======== Stored data

/-- Checks 5 to 8 of R488 for a write of one word, and its effect, with its answer. -/
def State.writeWord (s : State) (who : Who) (a : Nat) (v : Word) : State :=
  if !(a % 4 == 0) then s.answer (noSuch who)
  else
    match blockOf a with
    | none => s.answer (noSuch who)
    | some .pts => s.ptsWrite who a v
    | some .pmw => s.winWrite who (a - 0x100000000) [v]
    | some .cleTab =>
      if decide ((a - 0x300000) % 0x2000 < 5120) then
        s.tabWrite who ((a - 0x300000) / 0x2000) ((a - 0x300000) % 0x2000 / 4) v
      else s.answer (noSuch who)
    | some .cle => s.cleWrite who a v
    | some .fpt => s.fptWrite who a v
    | some .rtc => s.bakWrite who a v
    | some .key => s.keyWrite who a v
    | some .mtr => if trimAddr a then s.trimWrite who a v else s.mtrWrite who a v
    | some _ =>
      if a == Reg.MOD_MAN_CTRL then s.manCtrl who v
      else if a == Reg.MOD_IMG_CTRL then s.imgCtrl who v
      else if a == Reg.PMK_CFG then s.cfgWrite who v
      else if a == Reg.TSK_CTRL then s.tskWrite who v
      else if a == Reg.TSK_DOORBELL then s.doorbell who v
      else if a == Reg.GOV_CTRL then s.govModeWrite who (v.bits 1 0)
      else if a == Reg.PMS_CTRL then s.pmsWrite who v
      else if a == Reg.SAF_CTRL then s.safCtrl who v
      else if a == Reg.SAF_CONFIRM then s.safConfirm who v
      else if a == Reg.PMC_PROTCTL then s.protLevel who (v.bits 1 0)
      else if a == Reg.PRF_CTRL then s.prfWrite who v
      else if a == Reg.CTR_KILL then s.killWrite who v
      else if a == Reg.PWR_CTRL then s.pwrWrite who v
      else match s.refuse who a v with
        | some c => s.answer c
        | none => ((s.beforeWrite a).plainWrite who a v).afterWrite a

/-- The code of the answer given last. -/
def State.code (s : State) : Nat := match s.ctr.answer with | some a => a.code | none => ansOK

/-- A write of one word with its transfer on the trunk, once it has passed the checks. -/
def State.putWord (s : State) (who : Who) (a : Nat) (v : Word) : State :=
  let t := s.writeWord who a v
  if t.code == ansOK then t.regAccess a .write else t

/-- REGISTER_WRITE (R7). -/
def execRegisterWrite (w : When) (who : Who) (addr : Nat) (v : Word) (s : State) : Out :=
  .next ((s.advance w).putWord who addr v)

/-! ## Consecutive words written (R488) -/

/-- The first word, in address order, that checks 5 to 8 refuse, each word judged in this state. -/
def State.refuseWords (s : State) (who : Who) : Nat → List Word → Option State
  | _, [] => none
  | a, v :: vs =>
    let t := s.writeWord who a v
    if t.code == ansOK then s.refuseWords who (a + 4) vs else some t

/-- A word executed after every word has passed its checks: an operation that an earlier word of the same transaction
started does not turn it away, and an alarm word is stored whatever its control word now holds. -/
def State.actWord (s : State) (who : Who) (a : Nat) (v : Word) : State :=
  if decide (a ∈ [0x40040, 0x40044, 0x40048, 0x40050, 0x40054, 0x40058]) then s.almPut who ((a - 0x40040) / 16) (a % 16) v
  else if !s.longBusy then s.putWord who a v
  else
    let quiet : State := { s with
      ctr := { s.ctr with long := none }, img := { s.img with delta := none }, keys := { s.keys with zero := none } }
    let t := quiet.putWord who a v
    { t with
      ctr := { t.ctr with long := match t.ctr.long with | some o => some o | none => s.ctr.long }
      img := { t.img with delta := match t.img.delta with | some o => some o | none => s.img.delta }
      keys := { t.keys with zero := match t.keys.zero with | some o => some o | none => s.keys.zero } }
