-- ==== Sys2Proof/Machine/Counter.lean ====
section
/-! DEFINITION. The Counter (chapter 17): transports, request frames, sessions, sequence numbers, the order of checks and
the audit record. -/

namespace Sys2Proof.Machine

/-! ## Transports (R473 to R475, R534) -/

/-- Whether the Counter engine takes a request on a transport now. -/
def State.reachable (s : State) (tp : Transport) : Bool :=
  s.good .ref && !s.pwr.rstLow && !s.pwr.pfail &&
    match tp with
    | .spi => true
    | .mac m =>
      if s.pwr.recovery then m == 6
      else s.on .net && (match s.netRec m with | some r => Rec.bit r 1 0 | none => m == 6)

/-- A frame that fits R476, and on SPI follows the reading of the last answer (R474). -/
def State.takes (s : State) (fr : Frame) (fits : Bool) : Bool :=
  fr.ver == 1 && fr.lenOk && fits && !(fr.tp == .spi && s.ctr.spiWait)

/-- A response leaves: over SPI it waits for the host to read it. -/
def State.reply (s : State) (fr : Frame) (a : Answer) : State :=
  { s with ctr := { s.ctr with answer := some a, spi := if fr.tp == .spi then some a else s.ctr.spi } }

/-- A response in the clear and an authenticated one. -/
def State.clear (s : State) (fr : Frame) (code : Nat) (data : List Word := []) : State := s.reply fr ⟨code, data, false⟩

/-- The end of the transaction that now executes: 20 µs, and 40 ns per word beyond the first (R483). -/
def State.txTakes (s : State) (words : Nat) : State :=
  s.setCtr { s.ctr with txEnd := s.ns + 20000 + 40 * (words - 1) }

/-- Whether a transaction executes or others wait (R483). -/
def State.txBusy (s : State) : Bool := decide (s.ns < s.ctr.txEnd) || !(s.ctr.queue.isEmpty)

/-- A request arrives: discarded, queued, or executed by `run` (R474, R476, R483). -/
def State.arrive (s : State) (fr : Frame) (fits : Bool) (c : Instr) (run : State → State) : State :=
  if !(s.reachable fr.tp) then s
  else if !(s.takes fr fits) then s.inc F.CTR_ERR_FORMAT
  else
    let t := s.setCtr { s.ctr with spiWait := s.ctr.spiWait || fr.tp == .spi }
    if !s.txBusy then run t
    else if s.ctr.queue.length < 8 then t.setCtr { t.ctr with queue := t.ctr.queue ++ [c] }
    else s.inc F.CTR_ERR_QFULL

/-! ## Sessions -/

/-- Whether a frame comes over the path that its session is bound to (R481). -/
def Session.path (x : Session) (fr : Frame) : Bool :=
  x.tp == fr.tp && (fr.tp == .spi || (x.ip == fr.srcIp && x.port == fr.srcPort))

/-- The session of a frame, when its path and TAG are right. -/
def State.authOf (s : State) (fr : Frame) : Option (Nat × Session) :=
  match s.sessOf fr.session with
  | some e => if e.2.path fr && fr.tagOk then some e else none
  | none => none

/-- Changes the session with a number. -/
def State.updSess (s : State) (num : Nat) (f : Session → Session) : State :=
  match s.sessOf num with
  | some e => s.setCtr { s.ctr with sessions := s.ctr.sessions.put e.1 (f e.2) }
  | none => s

/-- A request counts for the idle time of its session. -/
def State.touch (s : State) (num : Nat) : State :=
  s.updSess num fun x => if x.opened then { x with lastNs := s.ns } else x

/-- An authenticated answer that consumes the SEQ and is stored (R482). -/
def State.consume (s : State) (fr : Frame) (a : Answer) : State :=
  (s.updSess fr.session fun x => { x with seq := fr.seq, stored := some a }).reply fr a

/-- CTR_AUTHCNT and the answer AUTHFAIL in the clear. -/
def State.authFail (s : State) (fr : Frame) : State := (s.satWord Reg.CTR_AUTHCNT).clear fr ansAUTHFAIL

/-- The party behind a session. -/
def Session.who (x : Session) : Who := ⟨x.role, x.ph, x.num⟩

/-! ## BUSY and ABORTED (R485, R486) -/

/-- The 8 bytes of a BUSY answer; what the progress is measured in is not stated: a free value up to 1,000. -/
def State.busyData (s : State) : List Word :=
  let k := match s.ctr.long with
    | some o => (o.kind, o.id, (s.ns - o.startNs) / 1000000)
    | none => (if s.img.delta.isSome then 2 else 5, s.fld F.CTR_STATUS_OPID, (s.ns - s.img.deltaNs) / 1000000)
  [n2w (k.1 + k.2.1 * 2 ^ 8 + Config.freeNat s.free % 1001 * 2 ^ 16), n2w k.2.2]

/-- The answer to every request while a long operation runs: authenticated, and stored under its SEQ, where the request
carried a valid TAG. -/
def State.busyReply (s : State) (fr : Frame) (inSession : Bool) : State :=
  let d := s.busyData
  let s := s.freeNext
  match s.authOf fr with
  | some e =>
    if !inSession then s.clear fr ansBUSY d
    else
      let s := s.touch e.2.num
      if e.2.seq < fr.seq then s.consume fr ⟨ansBUSY, d, true⟩ else s.reply fr ⟨ansBUSY, d, true⟩
  | none => s.clear fr ansBUSY d

/-- The DATA of an ABORTED answer. -/
def abortData (a : Nat × Nat × Bool) : List Word := [n2w (a.1 + a.2.1 * 2 ^ 8 + b2n a.2.2 * 2 ^ 16)]

/-- A request outside a session (IDENT, HELLO): BUSY, ABORTED, or its own effect. -/
def State.openRequest (s : State) (fr : Frame) (f : State → State) : State :=
  let s := s.txTakes 1
  if s.longBusy then s.busyReply fr false
  else match s.ctr.aborted with
    | some a => (s.setCtr { s.ctr with aborted := none }).clear fr ansABORTED (abortData a)
    | none => f s

/-! ## IDENT and HELLO (R477, R479, R507, R511) -/

/-- IDENT. -/
def State.ident (s : State) (fr : Frame) : State :=
  s.openRequest fr fun s => s.clear fr ansOK
    [s.rd Reg.MOD_ID, s.rd Reg.MOD_HWREV, n2w (s.fld F.KEY_STATUS_LC), s.rd Reg.MOD_MAN_REV, s.peek Reg.CTR_FACTMAC_LO,
      s.peek Reg.CTR_FACTMAC_HI]

/-- A binding of R478: role, pigeonhole, TFLAGS, key slot, allowed source with its mask, idle seconds. -/
structure Binding where
  role : Role
  ph : Nat
  tflags : Nat
  kslot : Nat
  src : Word
  mask : Word
  idle : Nat
  deriving DecidableEq, Repr

/-- The bindings: 0 and 1 are built in, the others come from the ROLES section. -/
def State.binding (s : State) (b : Nat) : Option Binding :=
  if b == 0 then some ⟨.maker, 0, 15, 0, 0, 0, 60⟩
  else if b == 1 then some ⟨.installer, 0, 15, 1, 0, 0, 60⟩
  else ((s.recs 10).find? fun r => Rec.u8 r 0 == b).map fun r =>
    ⟨Role.ofNum (Rec.u8 r 1), Rec.u8 r 2, Rec.u8 r 3, Rec.u8 r 4, Rec.w r 8, Rec.w r 12,
      if Rec.u16 r 16 == 0 then 60 else Rec.u16 r 16⟩

/-- The TFLAGS bit of a transport. -/
def tbit : Transport → Nat
  | .spi => 0
  | .mac m => if m == 6 then 1 else if m < 2 then 2 else 3

/-- The cases of R511: binding 0 uses the factory key. -/
def State.factoryKey (s : State) : Bool := !s.rootOk || s.lc == lcBLANK || !(s.keyState 0 == ksVALID)

/-- Whether the key of a binding may be used (R499, R507, R511). -/
def State.bindKeyOk (s : State) (b : Nat) (x : Binding) (tp : Transport) : Bool :=
  if b == 0 && s.factoryKey then tbit tp ≤ 1 else s.keyUsable x.kslot 1 2 x.ph

/-- The first check of HELLO that fails: binding, transport, source, key. -/
def State.helloCheck (s : State) (fr : Frame) (b : Nat) : Option Nat :=
  match s.binding b with
  | none => some 0
  | some x =>
    if s.lc == lcRETIRED || (s.lc == lcBLANK && !(b == 0)) || (s.pwr.recovery && !(b == 0)) then some 0
    else if !(x.tflags / 2 ^ tbit fr.tp % 2 == 1) then some 1
    else if !(fr.tp == .spi) && !(x.src == 0) && !((fr.srcIp &&& x.mask) == (x.src &&& x.mask)) then some 2
    else if !(s.bindKeyOk b x fr.tp) then some 3
    else none

/-- Whether HELLO on a binding is locked out. -/
def State.locked (s : State) (b : Nat) : Bool := match s.ctr.lockout.get? b with | some t => decide (s.ns < t) | none => false

/-- The answer AUTHFAIL to a HELLO or OPEN: 16#E004. Unless the binding is locked out already, the fifth within 60 s locks
it for 60 s. How the failed check is numbered is not stated. -/
def State.refuseAuth (s : State) (fr : Frame) (b check : Nat) : State :=
  let t := (s.authFail fr).record 0xE004
    [n2w b, n2w (Transport.num fr.tp), if fr.tp == .spi then 0 else fr.srcIp, Config.snapNum 0xE004 check]
  if s.locked b then t
  else
    let l := s.ns :: (s.ctr.fails.getD b []).filter fun m => decide (s.ns < m + 60000000000)
    if 5 ≤ l.length then
      t.setCtr { t.ctr with fails := t.ctr.fails.del b, lockout := t.ctr.lockout.put b (s.ns + 60000000000) }
    else t.setCtr { t.ctr with fails := t.ctr.fails.put b l }

/-- The first session number from the next one on that no session holds. -/
def State.freeSession (s : State) : Nat :=
  let c := (List.range 10).map fun i => (s.ctr.nextSession - 1 + i) % 65535 + 1
  (c.find? fun n => (s.sessOf n).isNone).getD 1

/-- The first free entry of the session table. -/
def State.freeEntry (s : State) : Option Nat := (List.range 8).find? fun k => (s.ctr.sessions.get? k).isNone

/-- The bytes of words, and of a nonce. -/
def wordBytes (ws : List Word) : List Byte := ws.flatMap fun v => leBytes 4 v.toNat

/-- "STF-6413 CTR". -/
def hkdfInfo : List Byte := [0x53, 0x54, 0x46, 0x2D, 0x36, 0x34, 0x31, 0x33, 0x20, 0x43, 0x54, 0x52]

/-- A PENDING session: NONCE_M is drawn, and session key and nonce salt are derived (R479). -/
def State.newSession (s : State) (fr : Frame) (b : Nat) (x : Binding) (k : Nat) (nonceC : BitVec 128) : State :=
  let num := s.freeSession
  let nm := (List.range 4).map fun i => Config.randomWord (s.ctr.draws + i)
  let ikm := if b == 0 && s.factoryKey then Config.factoryKey else wordBytes (s.keyWords x.kslot)
  let key := hkdf ikm (leBytes 16 nonceC.toNat ++ wordBytes nm) (hkdfInfo ++ leBytes 1 b ++ leBytes 2 num) 36
  let e : Session := { num := num, binding := b, role := x.role, ph := x.ph, opened := false, tp := fr.tp, ip := fr.srcIp,
                       port := fr.srcPort, seq := 0, stored := none, lastNs := s.ns, idle := x.idle, tflags := x.tflags,
                       kslot := x.kslot, key := key }
  let s := s.setCtr { s.ctr with
    sessions := s.ctr.sessions.put k e, nextSession := num % 65535 + 1, draws := s.ctr.draws + 4 }
  s.clear fr ansOK (n2w num :: nm)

================

Please, from the entries above, set down exactly the lines from the one containing "o.startNs) / 1000000)" through the one containing "[n2w (k.1 +", and only those.

    | some o => (o.kind, o.id, (s.ns - o.startNs) / 1000000)
    | none => (if s.img.delta.isSome then 2 else 5, s.fld F.CTR_STATUS_OPID, (s.ns - s.img.deltaNs) / 1000000)
  [n2w (k.1 + k.2.1 * 2 ^ 8 + Config.freeNat s.free % 1001 * 2 ^ 16), n2w k.2.2]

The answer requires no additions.